I blinked through my tears and saw a short, slender figure knock Rumpled to the ground. A second, larger figure stepped up close to me. “Well, well,” he drawled. “If it ain’t old Ray Lilly himself. Howsdoin’, Raymond?”

“Bud?” I asked, suddenly recognizing his voice. “Someone just tried to kill Arne. I didn’t see who, though. Is he around?”

“I don’t see Arne,” Bud answered. “He musta lit out.”

Again.

I could almost hear a smile in Bud’s voice. I blinked to clear my vision, and it worked a little. The slender figure moved toward us. “He’s gone,” she said. “We should go, too.” That was Summer, another member of Arne’s crew.

Bud and Summer each grabbed one of my sleeves and steered me down the alley toward the sidewalk. I let them. While I could see—barely—I couldn’t see well enough to drive. And my tears were still flowing, my nose was running, and I was still trying to blink the pain away. If the cops found me here, they’d snatch me right off the street.

I heard Bud reassure a passing pedestrian that I’d just had my heart broken. I didn’t know where we were going. “Someone tried to kill Arne. We have to look for him.”

“Oh, we’ll look for him, all right,” Bud said.

Something was wrong. Bud and Summer were part of Arne’s crew, just like Lenard, and just like I used to be, and right now they were being too casual.

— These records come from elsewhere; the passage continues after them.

/-- The first half of O32: the step of each event does to WERR what the event says. -/
theorem step_werr_iff {s t : State} (h : step s = .next t) :
    t.werr = true ↔ dropsWriteNext s ∨ (s.werr = true ∧ ¬ clearsWerrNext s ∧ ¬ resetsNext s) := by
  cases step_cases h with
  | idle ht =>
    obtain ⟨-, hr, -, -, hcl, hd⟩ := next_of_engineTurn ht
    simp [hr, hcl, hd]
  | completes i ht =>
    obtain ⟨-, hr, -, -, hcl, hd⟩ := next_of_engineTurn ht
    obtain ⟨-, -, -, hwerr, -⟩ := complete_frame i (popped s)
    simp [hr, hcl, hd, hwerr]
  | illegal r ht =>
    obtain ⟨-, hr, -, -, hcl, hd⟩ := next_of_engineTurn ht
    simp [hr, hcl, hd]
  | read off rest hread =>
    obtain ⟨-, hr, -, -, hcl, hd, -⟩ := next_of_hostReads hread
    simp [hr, hcl, hd]
  | write off v rest _ hwrite ho h4 hw =>
    subst hw
    obtain ⟨-, hr, -, -, hcl, hd, -⟩ := next_of_hostWrites hwrite
    rw [hr, hcl, hd]
    exact writeWindow_werr_iff v (popped s) ho h4
  | hardReset rest hreset =>
    obtain ⟨-, hr, hd, -⟩ := next_of_hardReset hreset
    simp [hr, hd]

/-- No command reads or writes WERR: the completion is the same one with WERR as it was. -/
theorem exec_werr {i : Instr} {s t : State} (w : Bool) (h : exec i s = .next t) :
    exec i { s with werr := w } = .next { t with werr := w } := by
  rw [exec_eq, Host.Outcome.next.injEq] at h
  obtain ⟨-, hschedule, hreply, -, hdoneIe, -⟩ := complete_frame i s
  have hside := complete_side i s w s.doneIe s.doneIp s.schedule s.reply
  rw [exec_eq, hside, ← h]
  simp only [← hschedule, ← hreply, ← hdoneIe]

/-- Settles O32, from the two facts above. -/
theorem werrChanges : Obligations.WerrChanges :=
  ⟨fun _ _ h => step_werr_iff h, fun _ _ _ w h => exec_werr w h⟩

/-! ### MRDY (R34) -/

/-- Only OPC 0x01 is SETMOD (R70). -/
theorem decodeCommand_setmod_iff {opc : BitVec 8} {ms : BitVec 2} :
    decodeCommand opc ms = .ok .setmod ↔ opc = 0x01 := by
  constructor
  · intro h
    unfold decodeCommand at h
    split at h
    case h_2 hopc => exact BitVec.eq_of_toNat_eq hopc
    all_goals cases h
  · rintro rfl
    rfl

/-- A completion sets MRDY when it is a SETMOD of an odd M, and keeps it otherwise (R84). -/
theorem complete_mrdy_iff (i : Instr) (s : State) :
    (complete (outcome i s) s).mrdy = true ↔ (i = .setmod ∧ s.m % 2 = 1) ∨ s.mrdy = true := by
  by_cases hi : i = .setmod
  · subst hi
    simp only [outcome, setmodOutcome]
    split
    · simp [*]
    · split
      · simp [*]
      · simp [show s.m % 2 = 1 by omega]
  · obtain ⟨-, -, -, -, -, -, hframe⟩ := commandWritesFrame i s _ (exec_eq i s)
    simp [hi, (hframe hi).2.1]

/-- A write clears MRDY as a word of M or as a soft reset, and sets it never. -/
theorem writeWindow_mrdy_iff {off : Nat} (v : Word) (s : State) (ho : off < 0x1000) (h4 : off % 4 = 0) :
    (writeWindow off v s).mrdy = true ↔
      s.mrdy = true ∧ ¬ (s.busy = false ∧ ∃ j, j < 128 ∧ j < s.cfg.maxWords ∧ off = 0x800 + 4 * j) ∧
        ¬ (off = 0x008 ∧ v.getLsbD 31 = true) := by
  have outside : off < 0x800 ∨ 0xA00 ≤ off →
      ¬ (s.busy = false ∧ ∃ j, j < 128 ∧ j < s.cfg.maxWords ∧ off = 0x800 + 4 * j) := by
    rintro hout ⟨-, j, hj, -, rfl⟩
    omega
  generalize hw : writeWindow off v s = t
  have hc := writeWindow_cases off v s ho h4
  rw [hw] at hc
  cases hc with
  | softReset h hv =>
    have h31 : v.getLsbD 31 = true := hv
    rw [h31]
    simp [h]
  | ctrl h hv =>
    have h31 : v.getLsbD 31 = false := hv
    rw [h31]
    simp [outside (by omega)]
  | intEn h | ack h | clearWerr h | pflags h | pblen h =>
    simp [outside (by omega), show off ≠ 0x008 by omega]
  | ignored hk =>
    have hne : off ≠ 0x008 := fun h => hk (.inl h)
    have hM : ¬ ∃ j, j < 128 ∧ j < s.cfg.maxWords ∧ off = 0x800 + 4 * j := by
      rintro ⟨j, hj, hjw, rfl⟩
      exact hk (by unfold lockedOffset; omega)
    simp [hne, hM]
  | dropped hb _ hv =>
    simp only [hb, hv]
    simp
  | wide r j h hj hjw hb =>
    have := wideBase_range r
    have hne : off ≠ 0x008 := by omega
    by_cases hr : r = .M
    · subst hr
      have hM : ∃ j, j < 128 ∧ j < s.cfg.maxWords ∧ off = 0x800 + 4 * j := ⟨j, hj, hjw, h⟩
      simp [hb, hM]
    · have hout : off < 0x800 ∨ 0xA00 ≤ off := by
        cases r <;> simp only [wideBase] at h <;> first | omega | exact absurd rfl hr
      simp [hr, hne, outside hout]
  | coord r j h =>
    have := coordBase_range r
    simp [outside (by omega), show off ≠ 0x008 by omega]
  | pb j h => simp [outside (by omega), show off ≠ 0x008 by omega]

/-- Settles O33: a completion does to MRDY what `complete_mrdy_iff` says of the latched command, a write what
`writeWindow_mrdy_iff` says, and no other step but a reset touches it. -/
theorem mrdyChanges : Obligations.MrdyChanges := by
  unfold Obligations.MrdyChanges
  intro s t h
  cases step_cases h with
  | idle ht hb =>
    obtain ⟨-, hr, hm, -⟩ := next_of_engineTurn ht
    simp [hr, hm, completesNext, hb]
  | completes i ht hb hd =>
    obtain ⟨-, hr, hm, -⟩ := next_of_engineTurn ht
    have hi : i = .setmod ↔ s.latchOpc = 0x01 := by
      rw [← decodeCommand_setmod_iff (ms := s.latchModsel), hd, Except.ok.injEq]
    rw [complete_mrdy_iff, hi]
    simp [hr, hm, completesNext, hb, ht]
  | illegal r ht hb hd =>
    obtain ⟨-, hr, hm, -⟩ := next_of_engineTurn ht
    have hopc : s.latchOpc ≠ 1#8 := fun hopc => by
      rw [decodeCommand_setmod_iff.mpr hopc] at hd
      cases hd
    simp [hr, hm, hopc]
  | read off rest hread =>
    obtain ⟨-, hr, hm, -, -, -, hc⟩ := next_of_hostReads hread
    simp [hr, hm, hc]
  | write off v rest _ hwrite ho h4 hw =>
    subst hw
    obtain ⟨-, hr, hm, -, -, -, hc⟩ := next_of_hostWrites hwrite
    rw [hr, hm, writeWindow_mrdy_iff v (popped s) ho h4]
    simp [hc]
  | hardReset rest hreset =>
    obtain ⟨-, hr, -, hc⟩ := next_of_hardReset hreset
    simp [hr, hc]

A bad feeling came over me. I turned toward Summer. She’d let her hair grow out so that it almost reached her shoulders. Her face was broad and tanned, her pale blue eyes sullen in the heat. Her sleeveless jogging shirt was damp with sweat and hung untucked over a pair of shorts with an elastic waistband. Had she been one of the shooters? She could certainly conceal a gun at her back, but a gas mask, too? I didn’t believe it.

Bud was the same. He had a loose T-shirt over belted shorts, and while he’d cut off his mullet, he still wore that stupid bolo tie. He could have hidden a gun at the small of his back—or maybe under his growing beer belly— but not a gas mask.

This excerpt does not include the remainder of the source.